Stroke Care: Beyond the Hospital

By: Laurie Clark

When a patient comes to Crouse because they are having a stroke, they’re in the capable care of our dual-certified Comprehensive Stroke Center and multidisciplinary team working in our two hybrid operating room suites to provide the most advanced stroke rescue capabilities.

But what happens next can differ for every patient. Some stroke patients may have a longer stay in our Intensive Care Unit (ICU), some may move to our floor units. Many patients need physical and occupational therapy, which they may continue when they leave the hospital. Some patients may need long-term care in a rehabilitation facility. Many patients have family and friends who can assist with care, but some do not.

Just as each patient is different, so is their treatment plan, both while they’re patients at Crouse and when they return home.

Seeing the need for more assistance for patients and their families to understand what comes next, the Crouse Neuroscience team created Transitional Care and Chronic Care registered nurse positions to better equip patients and their families for life after a stroke.

Bridging the Gap for Patients
“No one is planning for a stroke,” says Jameson Crumb, PA-C, clinical director for the Crouse Neuroscience Institute. “There can be a lot of shock and confusion and with that comes a lot of questions. We’re trying to fill the gaps for the patients while also preventing re-admissions or ER visits.”

Jennifer Gibson, RN, is in the transitional care role. When applicable, Jennifer meets with patients while they are still in the hospital and makes sure they understand their treatment plan and medication schedules. She also reviews all of a patient’s documents and provider notes and communicates with the providers to be sure the treatment plan is accurate and according to the provider’s exact instructions.

“They are receiving a lot of information so it’s important for me to go over the medication schedules so they understand what they’re taking and when. I add specific dates and times for them to eliminate confusion. If they are being discharged, I make sure their medications have been ordered and they have any referrals they may need,” Jennifer says.

Jennifer said she will also go over instructions and answer any questions from loved ones, which sometimes involves setting up video calls between families and providers.

Chronic Care

For some patients, once they are discharged from hospital care, Sarah Driscoll, RN, steps in to provide chronic care follow-up.

“Our goal is to get patients back to health. We know that stroke patients are at risk for reoccurrence so we want to help patients limit their risks and provide education on signs and symptoms,” Sarah says. She typically works with about 160 patients every month.

Sarah and Jennifer work collaboratively to help patients coordinate their follow-up appointments with primary care physicians, specialty care physicians, physical therapy and make sure they understand their medications.

Benefitting from Chronic Care
For patients Jane Neal and Charles Usherwood, having Sarah to coordinate with primary and specialty care physicians was especially helpful.

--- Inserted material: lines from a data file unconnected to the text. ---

-- ==== Sys2Proof/Machine/Load.lean ====
section
/-! DEFINITION. The load a seed puts on a tree against the rate budgets, and the leaves that are shed (R16 to R23, R28). -/

namespace Sys2Proof.Machine

/-- The frame rate of a cadence as a fraction of frames per second. -/
def Seed.cadRate (d : Seed) (c : Nat) : Nat × Nat :=
  let a := d.cadAxis c
  if isTimeAxis a then (d.cadNum c, d.cadDen c) else (d.rateNum a * d.cadDen c, d.rateDen a * d.cadNum c)

/-- A common denominator of the cadences' rates. -/
def Seed.rateScale (d : Seed) : Nat := (List.range d.cadences.length).foldl (fun m c => Nat.lcm m (max 1 (d.cadRate c).2)) 1

/-- A cadence's rate in units of one over the common denominator. -/
def Seed.rateUnits (d : Seed) (scale c : Nat) : Nat := (d.cadRate c).1 * (scale / max 1 (d.cadRate c).2)

/-- R20: the views a leaf counts with. -/
def Seed.leafViewCount (d : Seed) (r : List Byte) : Nat :=
  match d.cameras.find? (fun c => u8 c 0 == leafCamera r) with
  | some c => if leafCamera r < 8 then State.camViews c else 1
  | none => 1

/-- R16: pixel updates and emitter values per second of a leaf record, in units of one over the common denominator. -/
def Seed.leafLoad (d : Seed) (scale : Nat) (r : List Byte) : Nat × Nat :=
  if d.isSafety || !State.leafWorks r then (0, 0)
  else
    let u := leafPixels r * d.leafViewCount r * d.rateUnits scale (patchCadence (recAt d.patches (leafPatch r)))
    (u, u * modelEmitters (recAt d.models (leafModel r)))

/-- R16, R17, R21: the two budgets, full and throttled. -/
def Seed.budget (d : Seed) (throttled : Bool) : Nat × Nat :=
  let k := (if d.redundancy = 2 then 2 else 1) * (if throttled then 3 else 4)
  (2013265920 / 4 * k, 4026531840 / 4 * k)

/-- Two loads fit a budget. -/
def fitsBudget (scale : Nat) (b l : Nat × Nat) : Bool := decide (l.1 ≤ b.1 * scale) && decide (l.2 ≤ b.2 * scale)

def addLoad (a b : Nat × Nat) : Nat × Nat := (a.1 + b.1, a.2 + b.2)
def subLoad (a b : Nat × Nat) : Nat × Nat := (a.1 - b.1, a.2 - b.2)

/-- R22: leaves are shed in order until the rest fits. -/
def shedUntil (scale : Nat) (b : Nat × Nat) : List (Nat × Nat × Nat) → Nat × Nat → List Nat
  | [], _ => []
  | (i, l) :: r, t => if fitsBudget scale b t then [] else i :: shedUntil scale b r (subLoad t l)

/-- R28: leaves are taken in order while they fit. -/
def takeWhileFits (scale : Nat) (b : Nat × Nat) : List (Nat × Nat × Nat) → Nat × Nat → List Nat
  | [], _ => []
  | (i, l) :: r, t => if fitsBudget scale b (addLoad t l) then i :: takeWhileFits scale b r (addLoad t l) else []

namespace State

/-- R25, R298: in SPLIT, the half whose trunk is lost and whose KEEP leaves the other trunk adds. -/
def lostHalf (s : State) : Option Trunk :=
  if s.redundancy ≠ 2 then none else if s.twin.adopted.contains 0 then some .a else if s.twin.adopted.contains 1 then some .b else none

/-- R21, R25: the budgets of the trunks that run: those of R21, and the survivor's own alone when a half of SPLIT is lost. -/
def runBudget (s : State) : Nat × Nat :=
  let b := s.sd.budget (s.fbit Reg.TreeMode.throttled)
  if s.lostHalf.isSome then (b.1 / 2, b.2 / 2) else b

/-- The leaves of this tree whose own trunk runs. -/
def ownLeaves (s : State) : List Nat :=
  (List.range s.leafCount).filter fun i => match s.lostHalf with | none => true | some h => leafTrunk (s.leafRec i) != h.idx

/-- The leaves this tree has taken over from its partner, as job indexes. -/
def takenJobs (s : State) : List Nat := s.grove.takenLeaves.map (· + foreignLeaf)

def loadOf (s : State) (scale i : Nat) : Nat × Nat := s.sd.leafLoad scale (s.leafAt i)

/-- The load of some leaves. -/
def loadSum (s : State) (scale : Nat) (l : List Nat) : Nat × Nat := l.foldl (fun a i => addLoad a (s.loadOf scale i)) (0, 0)

/-- R28: those of the leaves taken over that fit what this tree's own leaves leave of the budget. -/
def takenFit (s : State) : List Nat :=
  if s.lostHalf.isNone then s.takenJobs
  else
    let d := s.sd.rateScale
    takeWhileFits d s.runBudget (s.takenJobs.map fun i => (i, s.loadOf d i)) (s.loadSum d s.ownLeaves)

/-- R22, R28: the leaves shed: while throttled, SHED before NORMAL before KEEP, the highest index first, until the rest fits; and
leaves taken over that no longer fit beside a survivor's own half. -/
def shedSet (s : State) : List Nat :=
  let fit := s.takenFit
  let out := s.takenJobs.filter (fun i => !fit.contains i)
  if !s.fbit Reg.TreeMode.throttled then out
  else
    let d := s.sd.rateScale
    let all := (s.ownLeaves ++ fit).reverse.map fun i => (i, s.loadOf d i)
    let total := all.foldl (fun a x => addLoad a x.2) (0, 0)
    let cls (p : Nat) : List (Nat × Nat × Nat) := all.filter fun x => leafPriority (s.leafAt x.1) == p
    shedUntil d s.runBudget (cls 2 ++ cls 1 ++ cls 0) total ++ out

/-- The leaves that run beside a lost half: the survivor's own and those taken over, but for the shed ones. -/
def runLeaves (s : State) (shed : List Nat) : List Nat := (s.ownLeaves ++ s.takenJobs).filter (fun i => !shed.contains i)

/-- R25: the KEEP leaves of a lost half that fill what remains of the survivor's budget, lowest leaf index first. -/
def adoptSet (s : State) (shed : List Nat) : List Nat :=
  match s.lostHalf with
  | none => []
  | some h =>
    let d := s.sd.rateScale
    let keep := (List.range s.leafCount).filter fun i => leafPriority (s.leafRec i) == 0 && leafTrunk (s.leafRec i) == h.idx
    takeWhileFits d s.runBudget (keep.map fun i => (i, s.loadOf d i)) (s.loadSum d (s.runLeaves shed))

/-- R23: the thinning factor of a trunk that composes the canvases `l`. -/
def thinFactor (s : State) (l : List Nat) : Nat :=
  if !s.fbit Reg.TreeMode.throttled then 1
  else
    let d := s.sd.rateScale
    let load := l.foldl (fun a c => let r := s.canvasRec c; a + canvasWidth r * canvasHeight r * s.sd.rateUnits d (canvasCadence r)) 0
    max 1 ((load + 6039797760 * d - 1) / (6039797760 * d))

/-- R28, R321: the partner's KEEP leaves that a takeover adds to what runs, lowest index first, as the partner's tree leaf indexes;
`reach` are those its rings reach. -/
def takeSet (s : State) (reach : List Nat) : List Nat :=
  let d := s.sd.rateScale
  let own := s.loadSum d (s.ownLeaves.filter (fun i => !s.shedLeaves.contains i) ++ s.twin.adoptedLeaves)
  (takeWhileFits d s.runBudget (reach.map fun i => (i, s.loadOf d i)) own).map (· - foreignLeaf)

end State

end Sys2Proof.Machine
end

Jane and Charles, 86 and 89 respectively, have been together for 10 years and were able to care for one another independently. But then Charles began to have issues with balance and walking. He saw David Padalino, MD, from the Crouse Neuroscience team, for a shunt. Shortly after, Jane suffered an ocular stroke and began seeing Collin Maloney, PA-C.

“I was just home from my first appointment with Collin when Sarah called me,” Jane says. “I’m seeing more doctors now than I ever have in my life and Sarah has helped me coordinate these appointments and make sure they all get my records.”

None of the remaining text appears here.